I keep bees in Al and TN if it helps.


----------



## critterkeeper (Feb 14, 2014)

it does, i am trying to connect to other keepers from the hotter southern states like yours to get their advise on subjects that the northern states dont have due to lack of heat and humidity and so on.


----------



## Slow Drone (Apr 19, 2014)

There's a lot of us on Beesource from the south!Just ask we'll answer.


----------



## critterkeeper (Feb 14, 2014)

well im glad to here it. 
i'd hate to bee the only keeper from Florida on here


----------



## Nature Coast beek (Jun 10, 2012)

Critter,

Look up *johng* here on Beesource. He's a sideliner out of Jacksonville. 

Good luck and enjoy yer b's.


----------



## critterkeeper (Feb 14, 2014)

i'll do that, thanks


----------



## Mbeck (Apr 27, 2011)

I'm south of you. Central west coast.
Ask away I've got lots of answers ( I'm sure that at least one of them may possibly be partially correct in some situations)!


----------



## jimsteelejr (Sep 21, 2012)

St. pete here


----------



## Tallykat (Feb 24, 2014)

Tallahassee. Same latitude as Jax.

I agree that our situation can be unique. For instance, our season starts so much earlier! I have already done a little micro – harvest of four frames of honey. We will be done just about the time the rest of the world is kicking in.


----------



## critterkeeper (Feb 14, 2014)

well im glad to here there other keepers here in the sunshine state  and surprisingly close haha
i agree tallykat, i got little bit of honey as well, but i live in the middle of a couple orchards so no surprise there


----------



## crazylocha (Mar 26, 2013)

Ocala
Local Gall berry poppin like crazy.
Palmetto blooms about to burst, most buds are almost set.
Blackberry popped early this year, was busy scrambling the first round of swarm and missed out this time. 5 fold increase was worth it. 2nd round swarms never hit me, got one of the bosses to take home .

Yeah, swampies are a little different bunch, arent we.
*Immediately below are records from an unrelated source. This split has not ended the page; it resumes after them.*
-- ==== Sys2Proof/Machine/Ops.lean ====
section
/-! DEFINITION. The named operations over the registers: selecting a channel (10_state.md R23), delivering a result
(30_encoding.md R59), RESET (70_reset_and_hazards.md R107), and the test bench's view of a register by its number
(10_state.md R30). The block has no memory (R40), and no exception to take or to return from (R93, R98). -/

namespace Sys2Proof

/-- The parameters of channel `ch` (R23). -/
def Params.chan (p : Params) : ChanId → ChanParams
  | .c0 => p.c0
  | .c1 => p.c1

end Sys2Proof

namespace Sys2Proof.Machine

/-- The registers of channel `ch` (R23). -/
def State.chan (s : State) : ChanId → Channel
  | .c0 => s.c0
  | .c1 => s.c1

/-- Replace the registers of channel `ch`, and nothing else. -/
def State.setChan (s : State) (ch : ChanId) (c : Channel) : State :=
  match ch with
  | .c0 => { s with c0 := c }
  | .c1 => { s with c1 := c }

/-- Replace the TickSource registers, and nothing else. -/
def State.setTickSource (s : State) (t : TickSource) : State := { s with ts := t }

/-- Deliver a result with the step (R59). -/
def State.deliver (s : State) (r : Tick) : State := { s with result := some r }

/-- A step that delivers no result (R59, R108). -/
def State.deliverNone (s : State) : State := { s with result := none }

/-- RESET (R107): one atomic step that sets every register to its reset value. The parameters are not changed, and no
result is returned (R108). -/
def State.applyReset (s : State) : State :=
  { s with
    ts := TickSource.afterReset
    c0 := Channel.afterReset s.params.c0
    c1 := Channel.afterReset s.params.c1
    result := none }

/-- A `Bool` register or result as a number, `zext_64` (R8, R59). -/
def zextBool (b : Bool) : Tick := if b then 1#64 else 0#64

/-- Register `k` of a channel, at `0x10 + 8·ch + k` in the numbering of R30, zero-extended to 64 bits. -/
def Channel.peek (c : Channel) : Nat → Option Tick
  | 0 => some (c.rawLevel.setWidth 64)
  | 1 => some c.debounceDeadline
  | 2 => some (zextBool c.pressed)
  | 3 => some c.pressStartTick
  | 4 => some (zextBool c.shortPressPending)
  | 5 => some (zextBool c.longPressPending)
  | _ => none

/-- A test bench's read of a register by its number (R30, R105), zero-extended to 64 bits; a number outside the table
names no register (R30, I12). No operation of the block takes a register number. -/
def State.peek (s : State) (n : Nat) : Option Tick :=
  if n = 0x00 then some (s.ts.prev32.setWidth 64)
  else if n = 0x01 then some (s.ts.ovf32.setWidth 64)
  else if 0x10 ≤ n ∧ n < 0x18 then s.c0.peek (n - 0x10)
  else if 0x18 ≤ n ∧ n < 0x20 then s.c1.peek (n - 0x18)
  else none

end Sys2Proof.Machine
end

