/-- 10_state.md R21 to R29 and R102 (who writes each register): the TickSource changes only by NOW or RESET; a channel's
`rawLevel`, `debounceDeadline`, `pressed` and `pressStartTick` only by UPDATE of that channel or RESET; a pending flag is
set only by UPDATE of its channel and cleared only by its own query or RESET. -/
def Obligations.OnlyTheseEventsChangeRegisters : Prop :=
  ∀ (s t : State), step s = .next t → s.resetsNext = false →
    (t.ts ≠ s.ts → ∃ p, s.nextOp = some (.now, p)) ∧
    ∀ ch : ChanId,
      (((t.chan ch).rawLevel ≠ (s.chan ch).rawLevel ∨
        (t.chan ch).debounceDeadline ≠ (s.chan ch).debounceDeadline ∨
        (t.chan ch).pressed ≠ (s.chan ch).pressed ∨
        (t.chan ch).pressStartTick ≠ (s.chan ch).pressStartTick) → ∃ p, s.nextOp = some (.update ch, p)) ∧
      ((s.chan ch).shortPressPending = false → (t.chan ch).shortPressPending = true →
        ∃ p, s.nextOp = some (.update ch, p)) ∧
      ((s.chan ch).longPressPending = false → (t.chan ch).longPressPending = true →
        ∃ p, s.nextOp = some (.update ch, p)) ∧
      ((s.chan ch).shortPressPending = true → (t.chan ch).shortPressPending = false →
        ∃ p, s.nextOp = some (.isshort ch, p)) ∧
      ((s.chan ch).longPressPending = true → (t.chan ch).longPressPending = false →
        ∃ p, s.nextOp = some (.islong ch, p))

/-- R33 ("no operation writes them") and R108: no step, a RESET included, writes the parameters. -/
def Obligations.ParametersNeverWritten : Prop :=
  ∀ (s t : State), step s = .next t → t.params = s.params

/-- 10_state.md R21, R22, R24, R27 and the first sentence of R81 (an inference the spec marks as its own): from every
state whose registers record the past, every step gives one whose registers record the past with that step: the last
sample, the wraps modulo 2^32, the last sampled levels, the ticks of the last accepted presses, and in a debounce window
the tick of the last raw change plus the delay. -/
def Obligations.RegistersRecordPastKept : Prop :=
  ∀ (s t : State) (h : History), s.recordsPast h → step s = .next t → t.recordsPast (h.after s t)

/-- R107, R81 ("At reset the invariant holds trivially"): the reset registers record the empty past. -/
def Obligations.ResetRecordsEmptyPast : Prop :=
  ∀ p : Params, (State.resetWith p).recordsPast History.empty

/-! ### Reset -/

/-- R107, R108: an instant with `rst` asserted sets every register to its reset value in one step and leaves every
channel in phase Released; an operation requested at the same instant is not performed and returns no result; the
parameters are not changed. (`ports`, `program` and `draws` are the model's own fields: logs 1, 5, 7. That
a reserved word requested at that instant is discarded likewise is the model's choice: log 16.) -/
def Obligations.ResetStep : Prop :=
  ∀ (s : State) (main bus : Option Ports) (rest : List Instant),
    s.program = ⟨true, main, bus⟩ :: rest →
    step s = .next
      { ts := { prev32 := 0#32, ovf32 := 0#32 }
        c0 :=
          { rawLevel := 1#1 - s.params.c0.pressedLevel
            debounceDeadline := 0#64
            pressed := false
            pressStartTick := 0#64
            shortPressPending := false
            longPressPending := false }
        c1 :=
          { rawLevel := 1#1 - s.params.c1.pressedLevel
            debounceDeadline := 0#64
            pressed := false
            pressStartTick := 0#64
            shortPressPending := false
            longPressPending := false }
        params := s.params
        ports := s.ports
        result := none
        program := rest
        draws := s.draws } ∧
    ∀ t, step s = .next t → ∀ ch, (t.chan ch).phase (t.params.chan ch) = .released

/-- R107: the machine right after reset holds every register at its reset value, and every channel is Released. -/
def Obligations.ResetStateRegisters : Prop :=
  State.reset.ts.prev32 = 0#32 ∧ State.reset.ts.ovf32 = 0#32 ∧
  ∀ ch,
    (State.reset.chan ch).rawLevel = 1#1 - (State.reset.params.chan ch).pressedLevel ∧
    (State.reset.chan ch).debounceDeadline = 0#64 ∧ (State.reset.chan ch).pressed = false ∧
    (State.reset.chan ch).pressStartTick = 0#64 ∧ (State.reset.chan ch).shortPressPending = false ∧
    (State.reset.chan ch).longPressPending = false ∧
    (State.reset.chan ch).phase (State.reset.params.chan ch) = .released

/-- R109, an inference the spec marks as its own ("First operations after reset [derived: …]"): with the reset
registers, NOW counts no wrap and returns its sample; UPDATE with the inactive level changes nothing; UPDATE with the
active level starts a window; every query returns 0. -/
def Obligations.FirstOperationsAfterReset : Prop :=
  ∀ (s : State), s.ts = TickSource.afterReset → (∀ ch, s.chan ch = Channel.afterReset (s.params.chan ch)) →
    (∃ t, exec .now s = .next t ∧ t.ts.ovf32 = 0#32 ∧ t.result = some (s.ports.cnt32.setWidth 64)) ∧
    ∀ ch,
      (s.ports.pin ch ≠ (s.params.chan ch).pressedLevel →
        exec (.update ch) s = .next (s.deliver 0#64)) ∧
      (s.ports.pin ch = (s.params.chan ch).pressedLevel →
        ∃ t, exec (.update ch) s = .next t ∧
          (s.ports.ticks < s.ports.ticks + (s.params.chan ch).debounceDelay →
            (t.chan ch).debounceDeadline = s.ports.ticks + (s.params.chan ch).debounceDelay ∧
            (t.chan ch).phase (t.params.chan ch) = .debouncingEdge)) ∧
      exec (.ispressed ch) s = .next (s.deliver 0#64) ∧
      exec (.isshort ch) s = .next (s.deliver 0#64) ∧
      exec (.islong ch) s = .next (s.deliver 0#64)

/-! ### The pseudo-operations -/

/-- R61: `poll` is a NOW and then an UPDATE of each channel with the NOW's result as its operand, and the levels named by
their polarity (R60). Channel 0 first is the spec's convention (log 12). -/
def Obligations.PollUpdatesWithTheTick : Prop :=
  ∀ (s : State) (n : NowResults) (x : Sample) (a0 a1 : PinArg),
    ∃ u, runProgram (poll x a0 a1) n s = some (u, [(s.ts.sample x).tick, 0#64, 0#64]) ∧
      u.ts = s.ts.sample x ∧
      u.c0 = s.c0.update s.params.c0 (s.ts.sample x).tick (a0.level s.params.c0) ∧
      u.c1 = s.c1.update s.params.c1 (s.ts.sample x).tick (a1.level s.params.c1) ∧
      u.params = s.params ∧ u.program = s.program

/-- R62: the byte of `status` has `pressed`, short and long of channel 0 in bits 0 to 2 and of channel 1 in bits 3 to 5,
with bits 7:6 zero; afterwards the pending flags are clear and nothing else of the channels has changed. The order of the
queries is the spec's convention (log 12). -/
def Obligations.StatusByteLayout : Prop :=
  ∀ (s : State) (n : NowResults),
    ∃ u rs, runProgram status n s = some (u, rs) ∧
      (statusByte rs).getLsbD 0 = s.c0.pressed ∧
      (statusByte rs).getLsbD 1 = s.c0.shortPressPending ∧
      (statusByte rs).getLsbD 2 = s.c0.longPressPending ∧
      (statusByte rs).getLsbD 3 = s.c1.pressed ∧
      (statusByte rs).getLsbD 4 = s.c1.shortPressPending ∧
      (statusByte rs).getLsbD 5 = s.c1.longPressPending ∧
      (statusByte rs).getLsbD 6 = false ∧ (statusByte rs).getLsbD 7 = false ∧
      u.ts = s.ts ∧
      ∀ ch, u.chan ch = { s.chan ch with shortPressPending := false, longPressPending := false }

end
end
Oh yeah, n dang luv bugs are back in force, yaaayyy


----------



## critterkeeper (Feb 14, 2014)

clay hill 
yea the blue berries just finished blooming, i have not had any swarms this year. not sure if that is good or bad at this point
yea swamp keepers have their own challenges 
those love bugs are all over the place here :/


----------



## JDavis (Mar 29, 2014)

critterkeeper said:


> I'm looking to see if there are any other beekeepers in Georgia or Florida. I keep asking people here questions but the problem i am having is that most replies i get are from people from way up north and i appreciate all the help but their advise does not always work down here in the bipolar Florida/Georgia weather. So i am looking for Beekeepers in the lower states so if i have a problem i know who to ask for a special questions.


I am in the Savannah area, but a total newbie so I may not be much help!

Jeanine


----------



## critterkeeper (Feb 14, 2014)

everyone's opinion is helpful _Jeanine_


----------



## AmericasBeekeeper (Jan 24, 2010)

Welcome CK!
There are two bee clubs near you.
Jacksonville Beekeeper Association, Third Monday of Each Month at 7:00 PM: University of Florida, IFAS Extension, Duval County Extension Center Auditorium, 1010 N. McDuff Ave., Jacksonville, FL 32254 
North East Florida Honey Bee Association, 2nd Monday of each month, 7:00 PM, Clay County Extension Center, 2463 SR 16W, Green Cove Springs, FL 32043


----------